**TASK GOAL**
From the data below, retype exactly the lines starting with the one that contains "-- OR VX, VY" and ending with the one that contains "0x5AB0#16 &&& 0xF00F#16", both included.

**MATERIAL FOR THIS TASK**
-- ==== Sys2Proof/Syntax.lean ====
section
/-! DEFINITION. The instruction set as syntax: one constructor per row of the opcode table (R75), named by its normative
hexadecimal pattern (R80), with the operand fields the row's format gives it (R71 to R73). -/

namespace Sys2Proof

/-- The 34 instructions, in the table's order.  The comment beside each constructor is the reading-aid mnemonic of R75. -/
inductive Instr where
  | op00E0                            -- CLS
  | op00EE                            -- RET
  | op1NNN (nnn : Addr)               -- JP NNN
  | op2NNN (nnn : Addr)               -- CALL NNN
  | op3XNN (x : RegId) (nn : Byte)    -- SE VX, NN
  | op4XNN (x : RegId) (nn : Byte)    -- SNE VX, NN
  | op5XY0 (x y : RegId)              -- SE VX, VY
  | op6XNN (x : RegId) (nn : Byte)    -- LD VX, NN
  | op7XNN (x : RegId) (nn : Byte)    -- ADD VX, NN
  | op8XY0 (x y : RegId)              -- LD VX, VY
  | op8XY1 (x y : RegId)              -- OR VX, VY
  | op8XY2 (x y : RegId)              -- AND VX, VY
  | op8XY3 (x y : RegId)              -- XOR VX, VY
  | op8XY4 (x y : RegId)              -- ADD VX, VY
  | op8XY5 (x y : RegId)              -- SUB VX, VY
  | op8XY6 (x y : RegId)              -- SHR VX; the Y field is decoded and unused (R77)
  | op8XY7 (x y : RegId)              -- SUBN VX, VY
  | op8XYE (x y : RegId)              -- SHL VX; the Y field is decoded and unused (R77)
  | op9XY0 (x y : RegId)              -- SNE VX, VY
  | opANNN (nnn : Addr)               -- LD I, NNN
  | opBNNN (nnn : Addr)               -- JP V0, NNN
  | opCXNN (x : RegId) (nn : Byte)    -- RND VX, NN
  | opDXYN (x y : RegId) (n : Nibble) -- DRW VX, VY, N
  | opEX9E (x : RegId)                -- SKP VX
  | opEXA1 (x : RegId)                -- SKNP VX
  | opFX07 (x : RegId)                -- LD VX, DT
  | opFX0A (x : RegId)                -- LD VX, K
  | opFX15 (x : RegId)                -- LD DT, VX
  | opFX18 (x : RegId)                -- LD ST, VX
  | opFX1E (x : RegId)                -- ADD I, VX
  | opFX29 (x : RegId)                -- LD F, VX
  | opFX33 (x : RegId)                -- LD B, VX
  | opFX55 (x : RegId)                -- LD [I], VX
  | opFX65 (x : RegId)                -- LD VX, [I]
  deriving DecidableEq, Repr

end Sys2Proof
end

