/-- The word the host places is what the next step runs, also where pc stood past the end of memory or a key was
awaited. -/
theorem test_withFetchWord : (nextOf (step (State.reset.withFetchWord 16 0x63AB))).map (fun t => t.reg 3) =
      some 0xAB#8 ∧
    (nextOf (step (((atPc 0x10FE#16).setMode .awaitingKey).withFetchWord 16 0x63AB))).map (fun t => t.reg 3) =
      some 0xAB#8 := by decide

/-! ### Witnesses: the hypotheses of the statements are met, clause by clause, at boundary values -/

theorem witness_DecodeOfEncodeGivesInstruction : Instr.wellFormed (.opDXYN 0xF#4 0xF#4 0xF#4) = true := by decide

theorem witness_EncodeOfDecodeGivesWord : decodeWord 0x8AB4#16 = some (.op8XY4 0xA#4 0xB#4) := by decide

theorem witness_DecodeFindsTheOneMatchingRow_match : (⟨0x5000#16, 0xF00F#16⟩ : Row) ∈ opcodeTable ∧
    0x5AB0#16 &&& 0xF00F#16 = 0x5000#16 := by decide

/-- The state whose next step fetches the illegal word 0x5AB1 at the last fetchable address. -/
def illegalAtTop : State := (atPc 0x0FFE#16).placeWord 0x5AB1#16

theorem witness_DecodeFindsTheOneMatchingRow_none :
    (∀ r, r ∈ opcodeTable → 0x5AB1#16 &&& r.mask ≠ r.pattern) ∧ illegalAtTop.mode = .running ∧
    illegalAtTop.pc.toNat ≤ 0xFFE ∧
    illegalAtTop.mem.read illegalAtTop.pc.toNat ++ illegalAtTop.mem.read (illegalAtTop.pc.toNat + 1) = 0x5AB1#16 := by
  decide

theorem witness_StepRunsTheDecodedInstruction :
    let s := (atPc 0x0FFE#16).placeWord 0x63AB#16
    s.mode = .running ∧ s.pc.toNat ≤ 0xFFE ∧ Instr.wellFormed (.op6XNN 0x3#4 0xAB#8) = true ∧
    decodeWord (s.mem.read s.pc.toNat ++ s.mem.read (s.pc.toNat + 1)) = some (.op6XNN 0x3#4 0xAB#8) := by decide

theorem witness_FetchFaultsThenDecodeFaults_fetch :
    (atPc 0x0FFF#16).mode = .running ∧ (atPc 0x0FFF#16).pc.toNat > 0xFFE := by decide

theorem witness_FetchFaultsThenDecodeFaults_decode :
    let s := atPc 0x0FFE#16
    s.mode = .running ∧ s.pc.toNat ≤ 0xFFE ∧
    decodeWord (s.mem.read s.pc.toNat ++ s.mem.read (s.pc.toNat + 1)) = none := by decide

theorem witness_StepFaultRecords : step State.reset = .fault (.invalidOpcode .noDecodeRule 0x0000#16 0x0200#16) :=
  rfl

theorem witness_StepFaultsDependOnlyOnPcMemoryIndexDepth :
    let s := fullStack.placeWord 0x2ABC#16
    let s' := ((s.setReg 0 7#8).setKey 3 true).setDt 9#8
    s.mode = .running ∧ s'.mode = .running ∧ s'.pc = s.pc ∧ s'.i = s.i ∧ s'.sp = s.sp ∧
    (∀ a, s'.mem.read a = s.mem.read a) ∧ step s = .fault (.stackOverflow 0x2ABC#16 0x0200#16) ∧ s ≠ s' :=
  ⟨rfl, rfl, rfl, rfl, rfl, fun _ => rfl, rfl, by decide⟩

theorem witness_InstructionsFaultExactly_traps :
    Traps (.op2NNN 0x300#12) fullStack ∧ Traps .op00EE State.reset ∧
    Traps (.opDXYN 0#4 0#4 15#4) (State.reset.setI 0x0FF2#16) ∧ Traps (.opFX33 0#4) (State.reset.setI 0x0FFE#16) ∧
    Traps (.opFX55 1#4) (State.reset.setI 0x0FFF#16) ∧ Traps (.opFX65 15#4) (State.reset.setI 0x0FF1#16) := by
  simp only [Traps]; decide

theorem witness_InstructionsFaultExactly_completes :
    ¬ Traps (.op2NNN 0x300#12) (1 |> fun k => { State.reset with sp := k }) ∧
    ¬ Traps .op00EE (1 |> fun k => { State.reset with sp := k }) ∧
    ¬ Traps (.opDXYN 0#4 0#4 15#4) (State.reset.setI 0x0FF1#16) ∧
    ¬ Traps (.opDXYN 0#4 0#4 0#4) (State.reset.setI 0xFFFF#16) ∧ ¬ Traps (.opFX33 0#4) (State.reset.setI 0x0FFD#16) ∧
    ¬ Traps (.opFX55 0#4) (State.reset.setI 0x0FFF#16) ∧ ¬ Traps (.opFX65 15#4) (State.reset.setI 0x0FF0#16) ∧
    ¬ Traps .op00E0 State.reset := by
  simp only [Traps]; decide
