-- ==== Sys2Proof/Syntax.lean ====
section
/-!
DEFINITION. The syntax of the machine's steps: the fields of an instruction word (R28-R30) and one constructor per row
of the opcode table. A row is either a word of the Beloz instruction set or a step of one of the device's units
(file 95 of the spec lists them); a unit's step names the unit it belongs to by number:
`pg` a page (die * 512 + frame * 2 + 1 for an upper half), `pe`, `me`, `si` (stream 4 * ME + s), `ten`, `g` (graph
handle), `unit` (R90 code: 0-15 PE, 16-19 ME, 20-21 tenant, 32 + handle a SAF graph), `rt` (route), `t` (teller,
die * 2 + index), `cx`, `fid`, `rid`, `uid`, `mid`, `pk` (an outstanding instruction, request, update, message, packet),
`rg` (region instance), `ix` (tile-task or group entry index), `l` (link), `ptn` (partition).
-/

namespace Sys2Proof

/-- The guard of a word (R28), bits [63:35]; bit 34 is zero in every well-formed word (R31). -/
structure Guard where
  cx  : BitVec 2
  pm  : BitVec 8
  pv  : BitVec 8
  cr  : BitVec 4
  pk  : BitVec 1
  te  : BitVec 1
  tch : BitVec 2
  ttg : BitVec 3
  deriving DecidableEq, Repr

/-- The guard that tests nothing. -/
def Guard.free : Guard := ⟨0, 0, 0, 0, 0, 0, 0, 0⟩

/-- The fields of a Form R word besides OPC and FN (R29). -/
structure FormR where
  g  : Guard
  d  : BitVec 5
  a  : BitVec 5
  b  : BitVec 5
  pd : BitVec 3
  pu : BitVec 2
  ty : BitVec 4
  deriving DecidableEq, Repr

/-- The fields of a Form I word besides OPC and FN (R30). -/
structure FormI where
  g   : Guard
  d   : BitVec 5
  a   : BitVec 5
  imm : BitVec 14
  deriving DecidableEq, Repr

/-- The states of a virtual function under TDISP (R406, R415). -/
inductive Tdi where
  | unlocked | locked | run | error
  deriving DecidableEq, Repr

/-- The resources the strongroom gives a partition (R410). -/
structure PtnRes where
  /-- half-frames, die * 512 + frame * 2 + half (R7) -/
  halves  : List Nat
  /-- program banks, die * 2048 + vault * 32 + bank (R237) -/
  banks   : List Nat
  /-- copy engines, die * 3 + engine (R367) -/
  engines : List Nat
  /-- teller contexts, teller * 4 + context (R24) -/
  tctxs   : List Nat
  /-- the home teller (R409) -/
  home    : Nat
  /-- group entries, die * 1024 + entry (R256) -/
  groups  : List Nat
  /-- launch queues, (die * 16 + queue, priority) (R327, R390) -/
  queues  : List (Nat × Nat)
  /-- ASIDs of the 512 (R211); the first one is the ASID of the partition's teller contexts -/
  asids   : List Nat
  /-- key slot 0-15 (R213, R412) -/
  keySlot : Nat
  /-- HBM pages of 64 KiB, by physical address / 65536 (R413) -/
  hbm     : List Nat
  /-- bias grants, (link, umin, umax) (R376) -/
  links   : List (Nat × Nat × Nat)
  /-- router slots, die * 64 + slot (R411) -/
  slots   : List Nat
  deriving DecidableEq, Repr
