/-- The instruction of a 64-bit word, or the reason there is none. -/
noncomputable def decode (w : Word) : Except Reject Instr :=
  if reservedOpc.contains (opcOf w) then .error .reservedOpc
  else match findRow (opcOf w) (fnOf w) opRows with
    | none => .error .unassignedFn
    | some r =>
      if w.getLsbD 34 then .error .reservedBit
      else match r.build with
        | .r f => .ok (f (formROf w))
        | .i f => .ok (f (formIOf w))

/-- A word from eight bytes, lowest address first: words are little-endian (R45). Missing bytes read as zero. -/
def wordOfBytes (bs : List Byte) : Word :=
  BitVec.ofNat 64 ((bs.take 8).foldr (fun b acc => b.toNat + 256 * acc) 0)

/-- The eight bytes of a word, lowest address first (R45). -/
def bytesOfWord (w : Word) : List Byte := tab 8 fun i => BitVec.ofNat 8 (w.toNat / 256 ^ i)

/-- Decoding total on any bytes: the instruction of the first eight and the rest. -/
noncomputable def decodeBytes (bs : List Byte) : Except Reject (Instr × List Byte) :=
  (decode (wordOfBytes bs)).map fun i => (i, bs.drop 8)

/-- The instruction read from an instruction whose bits are `w`, laid out as the hardware stores it. -/
noncomputable def decodeTableWord (nbits w : Nat) : Option Instr :=
  (decode (wordOfBytes (bytesOfWord (BitVec.ofNat 64 (w % 2 ^ nbits))))).toOption

/-! ## Encoding -/

/-- The fields of a word by form. -/
inductive Fields where
  | r (o : FormR)
  | i (o : FormI)
  deriving DecidableEq, Repr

**SOLUTION FOR THIS EXERCISE**
  | op8XY1 (x y : RegId)              -- OR VX, VY
  | op8XY2 (x y : RegId)              -- AND VX, VY
  | op8XY3 (x y : RegId)              -- XOR VX, VY
  | op8XY4 (x y : RegId)              -- ADD VX, VY
  | op8XY5 (x y : RegId)              -- SUB VX, VY
  | op8XY6 (x y : RegId)              -- SHR VX; the Y field is decoded and unused (R77)
  | op8XY7 (x y : RegId)              -- SUBN VX, VY
  | op8XYE (x y : RegId)              -- SHL VX; the Y field is decoded and unused (R77)
  | op9XY0 (x y : RegId)              -- SNE VX, VY
  | opANNN (nnn : Addr)               -- LD I, NNN
  | opBNNN (nnn : Addr)               -- JP V0, NNN
  | opCXNN (x : RegId) (nn : Byte)    -- RND VX, NN
  | opDXYN (x y : RegId) (n : Nibble) -- DRW VX, VY, N
  | opEX9E (x : RegId)                -- SKP VX
  | opEXA1 (x : RegId)                -- SKNP VX
  | opFX07 (x : RegId)                -- LD VX, DT
  | opFX0A (x : RegId)                -- LD VX, K
  | opFX15 (x : RegId)                -- LD DT, VX
  | opFX18 (x : RegId)                -- LD ST, VX
  | opFX1E (x : RegId)                -- ADD I, VX
  | opFX29 (x : RegId)                -- LD F, VX
  | opFX33 (x : RegId)                -- LD B, VX
  | opFX55 (x : RegId)                -- LD [I], VX
  | opFX65 (x : RegId)                -- LD VX, [I]
  deriving DecidableEq, Repr

end Sys2Proof
end

/-- The word the host places is what the next step runs, also where pc stood past the end of memory or a key was
awaited. -/
theorem test_withFetchWord : (nextOf (step (State.reset.withFetchWord 16 0x63AB))).map (fun t => t.reg 3) =
      some 0xAB#8 ∧
    (nextOf (step (((atPc 0x10FE#16).setMode .awaitingKey).withFetchWord 16 0x63AB))).map (fun t => t.reg 3) =
      some 0xAB#8 := by decide

/-! ### Witnesses: the hypotheses of the statements are met, clause by clause, at boundary values -/

theorem witness_DecodeOfEncodeGivesInstruction : Instr.wellFormed (.opDXYN 0xF#4 0xF#4 0xF#4) = true := by decide

theorem witness_EncodeOfDecodeGivesWord : decodeWord 0x8AB4#16 = some (.op8XY4 0xA#4 0xB#4) := by decide

theorem witness_DecodeFindsTheOneMatchingRow_match : (⟨0x5000#16, 0xF00F#16⟩ : Row) ∈ opcodeTable ∧
    0x5AB0#16 &&& 0xF00F#16 = 0x5000#16 := by decide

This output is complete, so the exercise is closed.